One trick malloc uses is to randomly evict memory from the cache. malloc calls each segment of memory a region, so I’m going to start using that term, too. When we free a region, we start at a random location in the cache, and unmap previously freed and cached regions to make space. Then the newly free region goes in the cache. When we allocate a new region, we again pick a random offset and look for a contender. The random offsets ensure that we don’t recycle memory in a deterministic pattern regardless of the program’s allocation pattern.

Here’s what that code used to look like with a few extra comments added:

	offset = getrnibble();
	/* this loop makes room for the newly freed region by unmapping */
	/* a very similar loop was used to find a region in the cache
	   in the allocation code path */
	for (i = 0; tounmap > 0 && i < mopts.malloc_cache; i++) {
		/* jump ahead by offset, handling wraparound by masking */
		r = &d->free_regions[(i + offset) & (mopts.malloc_cache - 1)];
		if (r->p != NULL) {
...
	/* this loop inserts the freed region in the cache */
	for (i = 0; i < mopts.malloc_cache; i++) {
		r = &d->free_regions[i];
		if (r->p == NULL) {

A quick diversion here to explain the getrnibble function. malloc uses the arc4random generator to create random numbers, but there’s one performance issue.
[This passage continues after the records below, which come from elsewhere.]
-- ==== Sys2Proof/Machine/Ops.lean ====
section
/-! DEFINITION. The shared operations over memory and registers: the message space, taking a fault, the reset that
clears it, and the register updates that the commands are made of. -/

namespace Sys2Proof.Machine

/-- The written byte at offset `a`, if the host has written one since the last reset. -/
def memRead : Memory → Nat → Option Byte
  | [], _ => none
  | (x, b) :: rest, a => if x = a then some b else memRead rest a

/-- `MSG[a] <- b`, keeping the offsets strictly rising. -/
def memWrite : Memory → Nat → Byte → Memory
  | [], a, b => [(a, b)]
  | (x, c) :: rest, a, b =>
    if a < x then (a, b) :: (x, c) :: rest
    else if a = x then (a, b) :: rest
    else (x, c) :: memWrite rest a b

/-- The listed offsets are at least `lo` and rise strictly. -/
def memRisingFrom (lo : Nat) : Memory → Bool
  | [] => true
  | (x, _) :: rest => decide (lo ≤ x) && memRisingFrom (x + 1) rest

/-- The canonical form of a memory: offsets strictly rising. An unlisted offset reads as no value, which no entry
equals. -/
def Memory.wf (m : Memory) : Bool := memRisingFrom 0 m

/-- Every listed offset lies in MSG, whose offsets are 0 .. cap-1 (20_memory.md R50). -/
def memWithin (cap : Nat) (m : Memory) : Bool := m.all fun c => decide (c.1 < cap)

/-- `MSG[i]`: the byte last written, or the unspecified value that the offset holds since the last reset
(10_state.md R41). -/
def State.msgByte (s : State) (i : Nat) : Byte := (memRead s.msg i).getD (Config.freeMsgByte s.draw i)

/-- The bytes `MSG[off], ..., MSG[off+n-1]`, lowest offset first. -/
def State.msgSlice (s : State) (off n : Nat) : List Byte := (List.range n).map fun i => s.msgByte (off + i)

/-- `MemRead(MSG, off, n)`, "defined only for `off + n <= MSGCAP`" (00_scope.md R11). -/
def State.readMsg (s : State) (off n : Nat) : Option (List Byte) :=
  if off + n ≤ s.msgCap.toNat then some (s.msgSlice off n) else none

/-- The message of a MAC invocation, `MSG[0 .. MLEN-1]` (20_memory.md R51). -/
def State.message (s : State) : List Byte := s.msgSlice 0 s.mlen.toNat

/-- `raise Fault(code)` "does exactly this and nothing else" (60_exceptions.md R184). -/
def State.raise (s : State) (code : ECode) : State := { s with err := true, ecode := code }

/-- The RESET transaction, "the only way to clear ERR and ECODE" (60_exceptions.md R186): every register takes its
reset value (10_state.md R40) and MSG becomes unspecified (R41), so no byte is written and the next draw gives the
contents. The capacity and the host's own lists are no state of the core and stay. -/
def State.hostReset (s : State) : State :=
  { State.reset with
    msgCap := s.msgCap, draw := s.draw + 1, pending := s.pending, replies := s.replies }

/-- "While ERR = 1 every write to CMD is ignored" (60_exceptions.md R185). -/
def ignoredIfErr (s : State) (act : State → Outcome) : Outcome := if s.err then .next s else act s

/-- `D <- x`. -/
def State.setD (s : State) (x : Quad) : State := { s with d := x }

/-- `K1 <- a; K2 <- b; SKV <- 1` (40_field_doubling.md R98). -/
def State.setSubkeys (s : State) (a b : Quad) : State := { s with k1 := a, k2 := b, skv := true }

/-- `KEY <- x; KV <- 1`, with the subkeys and the tag of the old key withdrawn (43_host_commands.md R165). -/
def State.setKey (s : State) (x : Quad) : State :=
  { s with
    key := x, kv := true, skv := false, k1 := Quad.zero, k2 := Quad.zero,
    tv := false, tl := 0, tag := Quad.zero }

/-- The writes `MemWrite(TAGB, i, 1, f i)` for i = 0..15, then `TL <- n; TV <- 1` (42_mac_block_processor.md R144);
`TAG = words(TAGB)` (10_state.md R26). -/
def State.deliverTag (s : State) (f : Nat → Byte) (n : TagLen) : State :=
  { s with tag := words (Block.ofFn f), tl := n, tv := true }

/-- The scratch state returned to idle: V, BUF, OFF, SEL, RND zero and PHASE IDLE (42_mac_block_processor.md R144);
the held TLEN ends with its command. -/
def State.toIdle (s : State) : State :=
  { s with
    v := Quad.zero, buf := Block.zero, off := 0, sel := .none, rnd := 0, phase := .idle, taglen := 0 }

/-- The acceptance of a MAC command: `PHASE <- INIT`, and its TLEN is held (42_mac_block_processor.md, section 3). -/
def State.acceptMac (s : State) (t : TagLen) : State := { s with phase := .init, taglen := t }

/-- `V <- KEY; OFF <- 0; SEL <- 0; PHASE <- ABSORB` (42_mac_block_processor.md R140). -/
def State.startAbsorb (s : State) : State := { s with v := s.key, off := 0, sel := .none, phase := .absorb }

/-- `V <- x`. -/
def State.setV (s : State) (x : Quad) : State := { s with v := x }

/-- `OFF <- OFF + 16` (42_mac_block_processor.md R141). -/
def State.advanceOff (s : State) : State := { s with off := s.off + BitVec.ofNat 32 BLOCK }

/-- `PHASE <- p`. -/
def State.setPhase (s : State) (p : Phase) : State := { s with phase := p }

/-- `BUF <- b; SEL <- x; PHASE <- FINAL` (42_mac_block_processor.md R142). -/
def State.selectTail (s : State) (b : Block) (x : Sel) : State := { s with buf := b, sel := x, phase := .final }

/-- `MLEN <- val` (10_state.md R27). -/
def State.setMlen (s : State) (val : Word) : State := { s with mlen := val }

/-- MSGWR(off, b): `if off < MSGCAP then MSG[off] <- b`, otherwise nothing (43_host_commands.md R166). -/
def State.writeMsg (s : State) (off : Nat) (b : Byte) : State :=
  if off < s.msgCap.toNat then { s with msg := memWrite s.msg off b } else s

/-- The answer of an RD transaction is handed to the host. -/
def State.reply (s : State) (w : Word) : State := { s with replies := s.replies ++ [w] }

/-- The host's transactions that remain. -/
def State.setPending (s : State) (ts : List HostTxn) : State := { s with pending := ts }

/-- RD(idx): the value of a host register (43_host_commands.md R161). CMD and the undefined indices read 0. -/
def State.readReg (s : State) (idx : Nat) : Word :=
  if idx = 0 then 0
  else if idx = 1 then s.status
  else if idx = 2 then s.mlen
  else if idx = 3 then 0
  else if idx ≤ 7 then quadWord s.d (idx - 4)
  else if idx ≤ 11 then quadWord s.k1 (idx - 8)
  else if idx ≤ 15 then quadWord s.k2 (idx - 12)
  else if idx ≤ 19 then quadWord s.tag (idx - 16)
  else 0

/-- WR(idx, val) on every index but CMD (43_host_commands.md R162): only MLEN and D take a value, the read-only and
undefined indices ignore it. -/
def State.writeReg (s : State) (idx : Nat) (val : Word) : State :=
  if idx = 2 then s.setMlen val
  else if 4 ≤ idx ∧ idx ≤ 7 then s.setD (quadSetWord s.d (idx - 4) val)
  else s

end Sys2Proof.Machine
end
Every call to arc4random calls getpid to check that we’re the same process and haven’t forked. It’s very important that every forked process get a newly reseeded number generator. Unfortunately, calling getpid, possibly several times, for every malloc call is rather slow. In many cases, malloc only needs a few random bits. Instead, malloc maintains its own pool of random bits and has a function that returns half a byte of random data, 4 bits, at a time. That’s getrnibble. The malloc pool is reseeded when it hits empty, but not after fork. This is a performance security compromise.

Returning to the above code, we see that we’re using a nibble to offset into the cache. What the above code failed to account for is that 4 bits can only count to 15, but the cache can have as many as 256 entries in it, accommodating indices up to 255. We need 8 bits of random, or two nibbles, to get full coverage, otherwise we’re mostly churning around in the front of the cache and then linearly filling the back.

One other small fix is that the second loop above always starts from the beginning. This isn’t a problem, per se, since we’ll use a random offset when allocating, but it’s inefficient. The previous loop most likely made a nice hole for us to use and we know where that hole is. Let’s reuse the same indexing technique. Here’s the patch for both issues. cvsweb edition.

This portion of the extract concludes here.